Your bovine friend clearly knows what's up.
____________________
< Puppet is awesome! >
--------------------
\ ^__^
\ (oo)\_______
(__)\ )\/\
||----w |
|| ||
Fortune
But this module isn't just about cowsay; it's about cow sayings. With the fortune package, you can provide your cow with a whole database of wisdom.
Task 4 :
Create a new manifest for your fortune class definition:
vim cowsayings/manifests/fortune.pp
Write your class definition here:
class cowsayings::fortune {
package { 'fortune-mod':
ensure => 'present',
}
}
Task 5 :
Again, you'll want to validate your new manifests syntax with the puppet parser
validate
command. When everything checks out, you're ready to make your test
manifest:
vim cowsayings/tests/fortune.pp
As before, use include
to declare your cowsayings::fortune
class.
Task 6 :
Apply the cowsayings/tests/fortune.pp
manifest with the --noop
flag. If
everything looks good, apply again without the flag.
Now that you have both packages installed, you can use them together. Try piping
the output of the fortune
command to cowsay
:
fortune | cowsay
So you've installed two packages that can work together to do something more interesting than either would do on its own. This is a bit of a silly example, of course, but it's not so different than, say, installing packages for both Apache and PHP on a webserver.
Main Class: init.pp
Often a module will gather several classes that work together into a single class to let you declare everything at once.
Before creating the main class for cowsayings, however, a note on scope. You
may have noticed that the classes you wrote for cowsay and fortune were both
prepended by cowsayings::
. When you declare a class, this scope syntax tells
Puppet where to find that class; in this case, it's in the cowsayings module.
For the main class of a module, however, things are a little different. The main
class shares the name of the module itself. Instead of following the pattern of
the manifest for the class it contains, however, Puppet recognizes the special
file name init.pp
as designating the manifest that will contain a module's
main class.
Task 7 :
So to contain your main cowsayings
class, create an init.pp
manifest in the
cowsayings/manifests
directory:
vim cowsayings/manifests/init.pp
Here, you'll define the cowsayings
class. Within it, use the same
include
syntax you used in your tests to declare the cowsayings::cowsay
and
cowsayings::fortune
classes.
class cowsayings {
include cowsayings::cowsay
include cowsayings::fortune
}
Save the manifest, and check your syntax with the puppet parser
tool.
Task 8 :
Next, create a test for the init.pp
manifest in the tests directory.
vim cowsayings/tests/init.pp
Here, just declare the cowsayings
class:
include cowsayings
At this point, you've already got both packages you want installed on the
Learning VM. Applying the changes again wouldn't actually do anything. For the
sake of demonstration, go ahead and use a puppet apply -e
to delete them so
you can test the functionality of your new cowsayings
class:
puppet apply -e "package { 'fortune-mod': ensure => 'absent', } \
package {'cowsay': ensure => 'absent', }"
Task 9 :
Good. Now that the packages are gone, do a --noop
first, then apply your
cowsayings/tests/init.pp
test.
Review
We covered a lot in this quest. We promised manifests and classes, but you got a little taste of how Puppet modules work as well.

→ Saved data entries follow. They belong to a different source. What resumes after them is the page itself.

theorem feed_stream_of_drains {cfg : Config} {stream : List Byte} {ds : List Decoded} {last : List Byte}
    (h : Drains cfg.wire stream ds last) (hfit : stream.length ≤ cfg.cap) :
    feed cfg [] (stream :: List.replicate ds.length []) = (ds.map .message ++ [.noMessage], last) := by
  rw [feed_nil_cons hfit, ← List.replicate_succ]
  exact feed_of_drains h hfit

/-- A buffer at rest stays as it is. -/
theorem feed_of_quiescent {cfg : Config} (h : Quiescent cfg.wire buf) (hfit : buf.length ≤ cfg.cap) (n : Nat) :
    feed cfg buf (List.replicate n []) = (List.replicate n .noMessage, buf) := by
  induction n with
  | zero => rfl
  | succ n ih =>
    have ha := assemble_of_scanEnds (bytes := []) (by simpa using hfit)
      (by rw [List.append_nil]; exact scanEnds_of_quiescent h)
    rw [List.replicate_succ, feed_cons, ha, ih]
    rfl

/-- PROCESS of bytes that fit, by their scan. -/
theorem exec_process_of_scanEnds {s : State} (hfit : s.buf.length + bytes.length ≤ s.cfg.cap)
    (h : ScanEnds s.cfg.wire (s.buf ++ bytes) 0 message kept) :
    exec (.process bytes) s = .next { s with buf := kept, response := some (scanResult message) } := by
  rw [exec_process, assemble_of_scanEnds hfit h]

/-- PROCESS is refused whole or is a scan (43_assembler.md R120, R121). -/
theorem exec_process_cases {s t : State} (h : exec (.process bytes) s = .next t) :
    (s.cfg.cap < s.buf.length + bytes.length ∧ t = { s with response := some (.err .bufferFull) }) ∨
    ∃ message kept, s.buf.length + bytes.length ≤ s.cfg.cap ∧ ScanEnds s.cfg.wire (s.buf ++ bytes) 0 message kept ∧
      t = { s with buf := kept, response := some (scanResult message) } := by
  rw [exec_process] at h
  cases h
  obtain ⟨hfull, ha⟩ | ⟨message, kept, hfit, hends, ha⟩ := assemble_ends s.cfg s.buf bytes
  · exact .inl ⟨hfull, by rw [ha]⟩
  · exact .inr ⟨message, kept, hfit, hends, by rw [ha]⟩

end

/-! ### The obligations -/

/-- Settles O21: a scan ends in one way (`scanEnds_scan`), with any fuel that is enough (`ScanEnds.scan_eq`). -/
theorem scanIsTheSameWithAnyEnoughFuel : Obligations.ScanIsTheSameWithAnyEnoughFuel := by
  unfold Obligations.ScanIsTheSameWithAnyEnoughFuel
  intro w buf pos n m _ hn hm
  exact (scanEnds_scan hm).scan_eq hn

/-- Settles O31: what a scan without a message keeps is at rest (`ScanEnds.quiescent`), and a buffer at rest is kept
(`scanEnds_of_quiescent`). -/
theorem noneIsQuiescent : Obligations.NoneIsQuiescent := by
  unfold Obligations.NoneIsQuiescent
  intro s t newBytes h hresponse
  obtain ⟨-, rfl⟩ | ⟨message, kept, hfit, hends, rfl⟩ := exec_process_cases h
  · cases hresponse
  cases message with
  | some d => cases hresponse
  | none =>
    have hrest := hends.quiescent rfl
    have hkept := hends.length_kept_le
    rw [List.length_append] at hkept
    refine ⟨exec_process_of_scanEnds ?_ ?_, hrest⟩
    · simp only [List.length_nil]
      omega
    · rw [List.append_nil]
      exact scanEnds_of_quiescent hrest

/-- Settles O32: `exists_drains` and `feed_of_drains`. -/
theorem drainingEndsInNone : Obligations.DrainingEndsInNone := by
  unfold Obligations.DrainingEndsInNone
  intro cfg buf hfit
  obtain ⟨ds, last, hlen, hdrains⟩ := exists_drains cfg.wire buf
  exact ⟨ds, last, hlen, feed_of_drains hdrains hfit⟩

/-- Frames one behind the other drain into their messages. -/
theorem drains_frames {w : Wire} (hwf : wireWf w = true) {frames : List (Decoded × Bool)}
    (hframes : ∀ x ∈ frames, x.1.wf = true) :
    Drains w (frames.flatMap (fun x => messageFrame w x.1 x.2)) (frames.map (·.1)) [] := by
  induction frames with
  | nil => exact .done (scanEnds_of_markerFree List.not_mem_nil)
  | cons x frames ih =>
    obtain ⟨hx, hrest⟩ := List.forall_mem_cons.mp hframes
    exact .yield (scanEnds_messageFrame hwf hx x.2 _) (ih hrest)

/-- Settles O35: `drains_frames`. -/
theorem framesAreYieldedInStreamOrder : Obligations.FramesAreYieldedInStreamOrder := by
  unfold Obligations.FramesAreYieldedInStreamOrder
  intro cfg frames hwf hframes hfit
  have hfeed := feed_stream_of_drains (drains_frames hwf hframes) hfit
  rwa [List.length_map, List.map_map] at hfeed

/-- Settles O36: the rejected markers of the garbage do not count (`ScanEnds.of_rejected`), and behind it stand two
frames. -/
theorem resynchronisationLosesNoFrame : Obligations.ResynchronisationLosesNoFrame := by
  unfold Obligations.ResynchronisationLosesNoFrame
  intro cfg g a b ca cb va vb pa pb da db xa xb hwf ha hb hfit hrej src
  obtain ⟨hfitA, rfl⟩ := encodeFrame_eq_ok_iff.mp ha
  obtain ⟨hfitB, rfl⟩ := encodeFrame_eq_ok_iff.mp hb
  rw [frameBytes_eq_messageFrame, frameBytes_eq_messageFrame, List.append_assoc] at hfit hrej ⊢
  have hsof := (firstMarker_messageFrame cfg.wire (encodedMessage cfg ca va pa da xa) false
    (messageFrame cfg.wire (encodedMessage cfg cb vb pb db xb) false)).marker
  have hfirst := ScanEnds.of_garbage hsof hrej
    (scanEnds_messageFrame hwf (encodedMessage_wf hfitA cfg ca va pa da) false _)
  have hsecond := scanEnds_messageFrame hwf (encodedMessage_wf hfitB cfg cb vb pb db) false []
  rw [List.append_nil] at hsecond
  have hdrains := Drains.yield hfirst (.yield hsecond (.done (scanEnds_of_markerFree List.not_mem_nil)))
  have hsrc (v : Variant) (c : Category) (p : Priority) (d : Addr) (x : List Byte) :
      Decoded.mk c v p d (src v) x = encodedMessage cfg c v p d x := by cases v <;> rfl
  rw [hsrc, hsrc]
  exact feed_stream_of_drains hdrains hfit

/-- Settles O37: the scan ends at the first marker that is not rejected (`ScanEnds.of_rejected`), and what it keeps is at
rest. -/
theorem incompleteCandidateHoldsBackWhatFollows : Obligations.IncompleteCandidateHoldsBackWhatFollows := by
  unfold Obligations.IncompleteCandidateHoldsBackWhatFollows
  intro cfg stream i n hfit hsof hrej hj
  have hself : FirstMarker cfg.wire stream i i := ⟨le_rfl, hsof, fun j hle hlt => absurd hlt (Nat.not_lt.mpr hle)⟩
  have hends := ScanEnds.of_rejected (Nat.zero_le i) hsof (fun j _ => hrej j) (.waiting hself hj)
  have ha := assemble_of_scanEnds (buf := []) (by rwa [List.length_nil, Nat.zero_add]) hends
  have hrest := feed_of_quiescent (hends.quiescent rfl) (hends.length_kept_le.trans hfit) n
  rw [feed_cons, ha, hrest]
  rfl

/-- Settles O38: bytes without a marker are kept by their scan (`scanEnds_of_markerFree`); bytes that do not fit are
refused whole. -/
theorem markerFreeBytesAreKeptUntilReset : Obligations.MarkerFreeBytesAreKeptUntilReset := by
  unfold Obligations.MarkerFreeBytesAreKeptUntilReset
  intro s newBytes hfree
  refine ⟨fun hfit => exec_process_of_scanEnds hfit (scanEnds_of_markerFree hfree), fun hfull => ⟨fun hnew => ?_, ?_, rfl⟩⟩
  · have hpos := List.length_pos_iff.mpr hnew
    exact congrArg Host.Outcome.next (State.receive_of_lt (by omega))
  · have hkept := scanEnds_of_markerFree fun hmem => hfree (List.mem_append_left newBytes hmem)
    exact exec_process_of_scanEnds (bytes := []) hfull.le (by rwa [List.append_nil])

A class is a collection of related resources and other classes which, once defined, can be declared as a single unit. Puppet classes are also singleton, which means that unlike classes in object oriented programming, a Puppet class can only be declared a single time on a given node.
A manifest is a file containing Puppet code, and appended with the .pp
extension. In this quest, we used manifests in the ./manifests
directory each
to define a single class, and used a corresponding test manifest in the
./tests
directory to declare each of those classes.
There are also a few details about classes and manifests we haven't gotten to just yet. As we mentioned in the Power of Puppet quest, for example, classes can also be declared with parameters to customize their functionality. Don't worry, we'll get there soon enough!